In part 2, I showed you how to build an Active Directory Domain Controller. In this part, we shall build a SQL Server 2014 SP1 database server. The following steps are to install SQL Server 2014 SP1. These steps do not necessarily include hardening and enterprise grade configuration, but I have added two critical steps which is part of best practices, i.e. custom instance name and SPN configuration. .Net Framework 3.5 is a mandatory pre-requisite. You can verify and install it using Add Roles and Features Wizard under Features as shown in Figure 1.

Figure 1

  1. Run SQL Server setup.exe and under installation, select New SQL Server stand-alone installation or add features to an existing installation.

Figure 2

  1. Enter your Product Key (or select evaluation) and click next. Click next after accepting the License Terms.

Figure 3

  1. Select Use Microsoft Update to check for updates (recommended) and click next.

Figure 4

  1. Click next

Figure 5

  1. On the Setup Role, select SQL Server Feature Installation and click next.

Figure 6

  1. Select Database Engine Services along with other required Shared Features as showing in Figure 7 and 8

Figure 7

Figure 8

  1. Click on Named Instance and enter the name of Instance you wish to select. In this case, I have added SP2016SQL. Click Next.

Figure 9

  1. Change the default account name to SQL Server Service Account that you have created in Active Directory.
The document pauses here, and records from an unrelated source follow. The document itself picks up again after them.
@[simp] theorem onSpeed_peers (f : SpeedUnit → SpeedUnit) : (s.onSpeed f).peers = s.peers := rfl
@[simp] theorem onSpeed_seq (f : SpeedUnit → SpeedUnit) : (s.onSpeed f).seq = s.seq := rfl
@[simp] theorem onSpeed_speed (f : SpeedUnit → SpeedUnit) : (s.onSpeed f).speed = f s.speed := rfl
@[simp] theorem onSpeed_gen (f : SpeedUnit → SpeedUnit) : (s.onSpeed f).gen = s.gen := rfl
@[simp] theorem onSpeed_reg (f : SpeedUnit → SpeedUnit) : (s.onSpeed f).reg = s.reg := rfl
@[simp] theorem onSpeed_limiter (f : SpeedUnit → SpeedUnit) : (s.onSpeed f).limiter = s.limiter := rfl
@[simp] theorem onSpeed_vib (f : SpeedUnit → SpeedUnit) : (s.onSpeed f).vib = s.vib := rfl
@[simp] theorem onSpeed_cause (f : SpeedUnit → SpeedUnit) : (s.onSpeed f).cause = s.cause := rfl
@[simp] theorem onSpeed_records (f : SpeedUnit → SpeedUnit) : (s.onSpeed f).records = s.records := rfl
@[simp] theorem onSpeed_link (f : SpeedUnit → SpeedUnit) : (s.onSpeed f).link = s.link := rfl
@[simp] theorem onSpeed_loader (f : SpeedUnit → SpeedUnit) : (s.onSpeed f).loader = s.loader := rfl
@[simp] theorem onSpeed_monitor (f : SpeedUnit → SpeedUnit) : (s.onSpeed f).monitor = s.monitor := rfl
@[simp] theorem onSpeed_timers (f : SpeedUnit → SpeedUnit) : (s.onSpeed f).timers = s.timers := rfl
@[simp] theorem onSpeed_clock (f : SpeedUnit → SpeedUnit) : (s.onSpeed f).clock = s.clock := rfl
@[simp] theorem onSpeed_lines (f : SpeedUnit → SpeedUnit) : (s.onSpeed f).lines = s.lines := rfl
@[simp] theorem onSpeed_inputs (f : SpeedUnit → SpeedUnit) : (s.onSpeed f).inputs = s.inputs := rfl
@[simp] theorem onSpeed_free (f : SpeedUnit → SpeedUnit) : (s.onSpeed f).free = s.free := rfl
@[simp] theorem onSpeed_pending (f : SpeedUnit → SpeedUnit) : (s.onSpeed f).pending = s.pending := rfl

@[simp] theorem onGen_peers (f : Generator → Generator) : (s.onGen f).peers = s.peers := rfl
@[simp] theorem onGen_seq (f : Generator → Generator) : (s.onGen f).seq = s.seq := rfl
@[simp] theorem onGen_speed (f : Generator → Generator) : (s.onGen f).speed = s.speed := rfl
@[simp] theorem onGen_gen (f : Generator → Generator) : (s.onGen f).gen = f s.gen := rfl
@[simp] theorem onGen_reg (f : Generator → Generator) : (s.onGen f).reg = s.reg := rfl
@[simp] theorem onGen_limiter (f : Generator → Generator) : (s.onGen f).limiter = s.limiter := rfl
@[simp] theorem onGen_vib (f : Generator → Generator) : (s.onGen f).vib = s.vib := rfl
@[simp] theorem onGen_cause (f : Generator → Generator) : (s.onGen f).cause = s.cause := rfl
@[simp] theorem onGen_records (f : Generator → Generator) : (s.onGen f).records = s.records := rfl
@[simp] theorem onGen_link (f : Generator → Generator) : (s.onGen f).link = s.link := rfl
@[simp] theorem onGen_loader (f : Generator → Generator) : (s.onGen f).loader = s.loader := rfl
@[simp] theorem onGen_monitor (f : Generator → Generator) : (s.onGen f).monitor = s.monitor := rfl
@[simp] theorem onGen_timers (f : Generator → Generator) : (s.onGen f).timers = s.timers := rfl
@[simp] theorem onGen_clock (f : Generator → Generator) : (s.onGen f).clock = s.clock := rfl
@[simp] theorem onGen_lines (f : Generator → Generator) : (s.onGen f).lines = s.lines := rfl
@[simp] theorem onGen_inputs (f : Generator → Generator) : (s.onGen f).inputs = s.inputs := rfl
@[simp] theorem onGen_free (f : Generator → Generator) : (s.onGen f).free = s.free := rfl
@[simp] theorem onGen_pending (f : Generator → Generator) : (s.onGen f).pending = s.pending := rfl

@[simp] theorem onReg_peers (f : Regulator → Regulator) : (s.onReg f).peers = s.peers := rfl
@[simp] theorem onReg_seq (f : Regulator → Regulator) : (s.onReg f).seq = s.seq := rfl
@[simp] theorem onReg_speed (f : Regulator → Regulator) : (s.onReg f).speed = s.speed := rfl
@[simp] theorem onReg_gen (f : Regulator → Regulator) : (s.onReg f).gen = s.gen := rfl
@[simp] theorem onReg_reg (f : Regulator → Regulator) : (s.onReg f).reg = f s.reg := rfl
@[simp] theorem onReg_limiter (f : Regulator → Regulator) : (s.onReg f).limiter = s.limiter := rfl
@[simp] theorem onReg_vib (f : Regulator → Regulator) : (s.onReg f).vib = s.vib := rfl
@[simp] theorem onReg_cause (f : Regulator → Regulator) : (s.onReg f).cause = s.cause := rfl
@[simp] theorem onReg_records (f : Regulator → Regulator) : (s.onReg f).records = s.records := rfl
@[simp] theorem onReg_link (f : Regulator → Regulator) : (s.onReg f).link = s.link := rfl
@[simp] theorem onReg_loader (f : Regulator → Regulator) : (s.onReg f).loader = s.loader := rfl
@[simp] theorem onReg_monitor (f : Regulator → Regulator) : (s.onReg f).monitor = s.monitor := rfl
@[simp] theorem onReg_timers (f : Regulator → Regulator) : (s.onReg f).timers = s.timers := rfl
@[simp] theorem onReg_clock (f : Regulator → Regulator) : (s.onReg f).clock = s.clock := rfl
@[simp] theorem onReg_lines (f : Regulator → Regulator) : (s.onReg f).lines = s.lines := rfl
@[simp] theorem onReg_inputs (f : Regulator → Regulator) : (s.onReg f).inputs = s.inputs := rfl
@[simp] theorem onReg_free (f : Regulator → Regulator) : (s.onReg f).free = s.free := rfl
@[simp] theorem onReg_pending (f : Regulator → Regulator) : (s.onReg f).pending = s.pending := rfl

@[simp] theorem onLimiter_peers (f : Limiter → Limiter) : (s.onLimiter f).peers = s.peers := rfl
@[simp] theorem onLimiter_seq (f : Limiter → Limiter) : (s.onLimiter f).seq = s.seq := rfl
@[simp] theorem onLimiter_speed (f : Limiter → Limiter) : (s.onLimiter f).speed = s.speed := rfl
@[simp] theorem onLimiter_gen (f : Limiter → Limiter) : (s.onLimiter f).gen = s.gen := rfl
@[simp] theorem onLimiter_reg (f : Limiter → Limiter) : (s.onLimiter f).reg = s.reg := rfl
@[simp] theorem onLimiter_limiter (f : Limiter → Limiter) : (s.onLimiter f).limiter = f s.limiter := rfl
@[simp] theorem onLimiter_vib (f : Limiter → Limiter) : (s.onLimiter f).vib = s.vib := rfl
@[simp] theorem onLimiter_cause (f : Limiter → Limiter) : (s.onLimiter f).cause = s.cause := rfl
@[simp] theorem onLimiter_records (f : Limiter → Limiter) : (s.onLimiter f).records = s.records := rfl
@[simp] theorem onLimiter_link (f : Limiter → Limiter) : (s.onLimiter f).link = s.link := rfl
@[simp] theorem onLimiter_loader (f : Limiter → Limiter) : (s.onLimiter f).loader = s.loader := rfl
@[simp] theorem onLimiter_monitor (f : Limiter → Limiter) : (s.onLimiter f).monitor = s.monitor := rfl
@[simp] theorem onLimiter_timers (f : Limiter → Limiter) : (s.onLimiter f).timers = s.timers := rfl
@[simp] theorem onLimiter_clock (f : Limiter → Limiter) : (s.onLimiter f).clock = s.clock := rfl
@[simp] theorem onLimiter_lines (f : Limiter → Limiter) : (s.onLimiter f).lines = s.lines := rfl
@[simp] theorem onLimiter_inputs (f : Limiter → Limiter) : (s.onLimiter f).inputs = s.inputs := rfl
@[simp] theorem onLimiter_free (f : Limiter → Limiter) : (s.onLimiter f).free = s.free := rfl
@[simp] theorem onLimiter_pending (f : Limiter → Limiter) : (s.onLimiter f).pending = s.pending := rfl

@[simp] theorem onVib_peers (f : VibWatch → VibWatch) : (s.onVib f).peers = s.peers := rfl
@[simp] theorem onVib_seq (f : VibWatch → VibWatch) : (s.onVib f).seq = s.seq := rfl
@[simp] theorem onVib_speed (f : VibWatch → VibWatch) : (s.onVib f).speed = s.speed := rfl
@[simp] theorem onVib_gen (f : VibWatch → VibWatch) : (s.onVib f).gen = s.gen := rfl
@[simp] theorem onVib_reg (f : VibWatch → VibWatch) : (s.onVib f).reg = s.reg := rfl
@[simp] theorem onVib_limiter (f : VibWatch → VibWatch) : (s.onVib f).limiter = s.limiter := rfl
@[simp] theorem onVib_vib (f : VibWatch → VibWatch) : (s.onVib f).vib = f s.vib := rfl
@[simp] theorem onVib_cause (f : VibWatch → VibWatch) : (s.onVib f).cause = s.cause := rfl
@[simp] theorem onVib_records (f : VibWatch → VibWatch) : (s.onVib f).records = s.records := rfl
@[simp] theorem onVib_link (f : VibWatch → VibWatch) : (s.onVib f).link = s.link := rfl
@[simp] theorem onVib_loader (f : VibWatch → VibWatch) : (s.onVib f).loader = s.loader := rfl
@[simp] theorem onVib_monitor (f : VibWatch → VibWatch) : (s.onVib f).monitor = s.monitor := rfl
@[simp] theorem onVib_timers (f : VibWatch → VibWatch) : (s.onVib f).timers = s.timers := rfl
@[simp] theorem onVib_clock (f : VibWatch → VibWatch) : (s.onVib f).clock = s.clock := rfl
@[simp] theorem onVib_lines (f : VibWatch → VibWatch) : (s.onVib f).lines = s.lines := rfl
@[simp] theorem onVib_inputs (f : VibWatch → VibWatch) : (s.onVib f).inputs = s.inputs := rfl
@[simp] theorem onVib_free (f : VibWatch → VibWatch) : (s.onVib f).free = s.free := rfl
@[simp] theorem onVib_pending (f : VibWatch → VibWatch) : (s.onVib f).pending = s.pending := rfl

@[simp] theorem onCause_peers (f : CauseUnit → CauseUnit) : (s.onCause f).peers = s.peers := rfl
@[simp] theorem onCause_seq (f : CauseUnit → CauseUnit) : (s.onCause f).seq = s.seq := rfl
@[simp] theorem onCause_speed (f : CauseUnit → CauseUnit) : (s.onCause f).speed = s.speed := rfl
@[simp] theorem onCause_gen (f : CauseUnit → CauseUnit) : (s.onCause f).gen = s.gen := rfl
@[simp] theorem onCause_reg (f : CauseUnit → CauseUnit) : (s.onCause f).reg = s.reg := rfl
@[simp] theorem onCause_limiter (f : CauseUnit → CauseUnit) : (s.onCause f).limiter = s.limiter := rfl
@[simp] theorem onCause_vib (f : CauseUnit → CauseUnit) : (s.onCause f).vib = s.vib := rfl
@[simp] theorem onCause_cause (f : CauseUnit → CauseUnit) : (s.onCause f).cause = f s.cause := rfl
@[simp] theorem onCause_records (f : CauseUnit → CauseUnit) : (s.onCause f).records = s.records := rfl
@[simp] theorem onCause_link (f : CauseUnit → CauseUnit) : (s.onCause f).link = s.link := rfl
@[simp] theorem onCause_loader (f : CauseUnit → CauseUnit) : (s.onCause f).loader = s.loader := rfl
@[simp] theorem onCause_monitor (f : CauseUnit → CauseUnit) : (s.onCause f).monitor = s.monitor := rfl
@[simp] theorem onCause_timers (f : CauseUnit → CauseUnit) : (s.onCause f).timers = s.timers := rfl
@[simp] theorem onCause_clock (f : CauseUnit → CauseUnit) : (s.onCause f).clock = s.clock := rfl
@[simp] theorem onCause_lines (f : CauseUnit → CauseUnit) : (s.onCause f).lines = s.lines := rfl
@[simp] theorem onCause_inputs (f : CauseUnit → CauseUnit) : (s.onCause f).inputs = s.inputs := rfl
@[simp] theorem onCause_free (f : CauseUnit → CauseUnit) : (s.onCause f).free = s.free := rfl
@[simp] theorem onCause_pending (f : CauseUnit → CauseUnit) : (s.onCause f).pending = s.pending := rfl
If you have not yet created, use Active Directory Users and Computers to create a service account. The service account should have local admin rights on SQL Server. Click Next.

Figure 11

  1. Under Database Engine Configuration, you have an option to go total windows authentication or Mixed Mode. For lab accounts, I prefer to use Mixed Mode, but you can choose the one that is convenient to you. Click Next.

Figure 12

  1. The Ready to install screen will show the summary of features and configurations. Its always a good idea to review it. Click Install.

Figure 13

  1. Once the installation is completed successfully, you would see the following screen. Click Close.

Figure 14

  1. Reboot the server.
  2. Open SQL Server Management Studio and verify that you are able to connect to your database instance.

Figure 15

  1. SPN registration is mandatory as we are planning to use Kerberos as authentication method for web applications. Please note that you need to register SPN for
    1. SQL Server Name
    2. SQL Server Name (FQDN):
    3. SQL Server Name Instance:Port
    4. SQL Server Name (FQDN) Instance:Port

    The following figure illustrates SPN registration for MS SQL Server service account.

Figure 16

Once this step has completed, it is imperative to configure firewall for accepting requests to SQL Server based on your existing firewall configurations. The SQL Server is ready for hosting database server for SharePoint 2016.